Editor: Natalia Grabar, STL UMR8163 CNRS, FRANCE
Received: May 23, 2023; Accepted: March 29, 2024; Published: April 26, 2024
Copyright: © 2024 Mets et al. This is an open access article distributed under the terms of the Creative Commons Attribution License, which permits unrestricted use, distribution, and reproduction in any medium, provided the original author and source are credited.
Data Availability: Data and code used in this study are open access and available in this GitHub repository: https://github.com/markmets/immigration-prediction-EST.
Funding: M.M., A.K., I.I., and M.S. are supported by the CUDAN ERA Chair project for Cultural Data Analytics at Tallinn University, funded through the European Union Horizon 2020 research and innovation program (Project No. 810961). The funder had no role in study design, data collection and analysis, decision to publish, or preparation of the manuscript. M.M., A.K. and I.I. received funding from Estonian media publishing company AS Ekspress Grupp (https://www.egrupp.ee/en/). The funder provided part of the data but had no role in study design and analysis, decision to publish, or preparation of the manuscript. There was no additional external funding received for this study.

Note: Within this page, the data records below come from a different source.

/-! ### Clocks and power -/

/-- R414 to R419, R476: a tick of the meridian at which nothing else is due advances MER and every die; a relock starts where FCUR is not
what is wanted, lasts 400 ticks, and its end sets FCUR; a write of FSET between 6 and 19 is taken, any other is not. At the end of a 1 ms
window the host reads its power and temperature, and the power loop lowers a ceiling by one step where the cap or 105 degrees is reached,
and after the tenth cool window in a row raises the lowest by one; that the count then starts again is the model's choice (log 44).
R421 to R425, R462, R203: a write of LATTOL is taken and wakes a die whose state exceeds it; a die enters the deepest state
whose conditions have held, A1 or A2, and leaves it where work waits; hourly wear and SBAL's suggestion change only their
registers; a scrub pass without an error only counts. -/
def Obligations.ClocksPowerAndHealthEvents : Prop :=
  (∀ (s : State),
      (tickDue s = false → portsQuiet s → ((s.mer + 1) % 4096 ≠ 0 ∨ rereadQuiet s fun _ _ => true) →
        ∃ t, exec .meridianTick s = .next t ∧ t.mer = s.mer + 1 ∧ t.mem = s.mem
        ∧ t.cores = s.cores ∧ t.svbase = s.svbase
        ∧ (∀ tid, (Tbl.find t.teams tid).map (fun x => { x with eligible := none }) = (Tbl.find s.teams tid).map fun x => { x with eligible := none })
        ∧ ∀ die d, Tbl.find s.dies die = some d → ∃ d', Tbl.find t.dies die = some d'
          ∧ d'.cyc = (if d.busy = true ∨ d.power = .a3 then d.cyc else d.cycTick + tickCycles die d.fcur s.mer)
          ∧ d'.ncyc = 622592 * (s.mer + 1) ∧ d'.fcur = d.fcur ∧ d'.fset = d.fset ∧ d'.wear = d.wear
          ∧ (d.busy = false → Min.min d.fset d.ceiling ≠ d.fcur → d'.busy = true ∧ d'.target = Min.min d.fset d.ceiling
              ∧ d'.relockEnd = s.mer + 401)
          ∧ (d.busy = true ∨ Min.min d.fset d.ceiling = d.fcur → d'.busy = d.busy ∧ d'.relockEnd = d.relockEnd))
      ∧ ∀ die d, Tbl.find s.dies die = some d →
        (d.busy = true → d.relockEnd ≤ s.mer → portsQuiet s → (rereadQuiet s fun x _ => x == die) → (∀ r ∈ d.toPost, r.why ≠ .clock) →
          ∃ t, exec (.relockEnd die) s = .next t ∧ { t with dies := s.dies, ports := s.ports } = s
            ∧ ∀ k x, Tbl.find s.dies k = some x → ∃ x', Tbl.find t.dies k = some x'
              ∧ { x' with queues := x.queues } = (if k = die then { x with busy := false, fcur := d.target } else x))
        ∧ (∀ v : Word, ∃ t, exec (.dfreqWrite die v) s = .next t
          ∧ onlyDie s t die { d with fset := if 6 ≤ v.toNat % 32 ∧ v.toNat % 32 ≤ 19 then v.toNat % 32 else d.fset })
        ∧ ∀ pwr temp : Word, s.mer ≠ 0 → s.mer % 200000 = 0 → s.host.windowAt ≠ s.mer → ∃ t, exec (.powerWindow die ⟨pwr, temp⟩) s = .next t
            ∧ t.host = { s.host with pwr := pwr, temp := temp, windowAt := s.mer, cool := t.host.cool }
            ∧ { t with host := s.host, dies := s.dies } = s ∧ (s.host.boot ≠ .ready → t.dies = s.dies ∧ t.host.cool = s.host.cool)
            ∧ ∀ cap hot warm, s.host.boot = .ready → cap = (if s.host.pcap = 0 then 3000 else s.host.pcap.toNat) →
                hot = (cap < pwr.toNat ∨ 105 ≤ temp.toNat) → warm = (9 * cap ≤ 10 * pwr.toNat ∨ 100 ≤ temp.toNat) →
                (hot → t.host.cool = 0 ∧ (6 < d.ceiling → Tbl.find t.dies die = some { d with ceiling := d.ceiling - 1 }
                  ∧ ∀ k, k ≠ die → Tbl.find t.dies k = Tbl.find s.dies k))
                ∧ (¬ hot → warm → t.host.cool = 0 ∧ t.dies = s.dies)
                ∧ (¬ hot → ¬ warm → s.host.cool < 9 → t.host.cool = s.host.cool + 1 ∧ t.dies = s.dies)
                ∧ (¬ hot → ¬ warm → 9 ≤ s.host.cool → t.host.cool = 0
                  ∧ (d.ceiling < 19 → (∀ k x, (k, x) ∈ s.dies → d.ceiling ≤ x.ceiling) →
                    Tbl.find t.dies die = some { d with ceiling := d.ceiling + 1 } ∧ ∀ k, k ≠ die → Tbl.find t.dies k = Tbl.find s.dies k)))
  ∧ (∀ (s : State) (die : Nat) (d : Die), Tbl.find s.dies die = some d →
      (∀ v : Word, s.host.boot = .ready → (∀ k x, Tbl.find s.dies k = some x → x.power ≠ .a3) → die < 4 →
        ∃ t d', exec (.lattolWrite v) s = .next t ∧ t.lattol = v ∧ t.mem = s.mem ∧ Tbl.find t.dies die = some d'
          ∧ d'.power = (if v.toNat < exitUs d.power.num then .a0 else d.power))
      ∧ (∀ st, st = 1 ∨ st = 2 → deepest s die = st → d.power.num < st → d.busy = false → d.power ≠ .a3 →
          ∃ t, exec (.powerStateEnter die st) s = .next t ∧ Tbl.find t.dies die = some { d with power := if st = 1 then .a1 else .a2 }
            ∧ (∀ e ∈ t.tlb, e ∈ s.tlb ∧ (st = 2 → e.die ≠ die)) ∧ t.mem = s.mem ∧ t.teams = s.teams)
      ∧ (d.power = .a1 ∨ d.power = .a2 → wakeDue s die = true →
          ∃ t, exec (.powerStateExit die) s = .next t ∧ onlyDie s t die { d with power := .a0 })
      ∧ (s.mer ≠ 0 → s.mer % 720000000 = 0 → d.wearAt ≠ s.mer → ∃ t w, exec (.wearRecompute die) s = .next t
          ∧ onlyDie s t die { d with wear := w, wearAt := s.mer }
          ∧ w.getLsbD 63 = true ∧ w.extractLsb' 60 3 = 0)
      ∧ (s.mer ≠ 0 → s.mer % 65536 = 0 → d.sbalAt ≠ s.mer → ∃ t v, exec (.sbalUpdate die) s = .next t
          ∧ onlyDie s t die { d with sbal := v, sbalAt := s.mer, held := engineHeld s die }
          ∧ (d.held = false → engineHeld s die = false → v.extractLsb' 8 8 = 0 ∧ v.extractLsb' 30 2 ≠ 2)
          ∧ v.extractLsb' 16 14 = 0
          ∧ (v.extractLsb' 30 2 = 1 ↔ 64 ≤ (v.extractLsb' 8 8).toNat ∧ (v.extractLsb' 8 8).toNat ≤ (v.extractLsb' 0 8).toNat)
          ∧ (v.extractLsb' 30 2 = 2 → (v.extractLsb' 8 8).toNat < 16) ∧ v.extractLsb' 30 2 ≠ 3)
      ∧ (∃ t st, exec (.scrubPass die none) s = .next t ∧ onlyDie s t die { d with stat := st }
          ∧ ∀ k, k ≠ 0 → Tbl.get 0 st k = Tbl.get 0 d.stat k))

Competing interests: The authors have declared that no competing interests exist.
Introduction
Understanding complex socio-political and cultural issues, such as polarization and news biases requires a comprehensive perception of cultural systems. Computational and data-driven research can offer valuable insights, provided that we acknowledge the limitations of computational methods and are able to scrutinize the findings. Advances in natural language processing, such as pretrained large language models (LLMs) have enabled the analysis of large volumes of data, but these methods may have limited applicability in smaller languages with limited training data and NLP resources. This includes dealing with politically charged issues that involve diverse linguistic expressions and cultural perspectives. However, quantifying the reporting of different arguments or stances towards various issues can help scholars to better understand media ecosystems, study the political positions of different media groups or specific outlets, but can also aid industry, including media organizations if they are looking to balance and avoid bias in their reporting.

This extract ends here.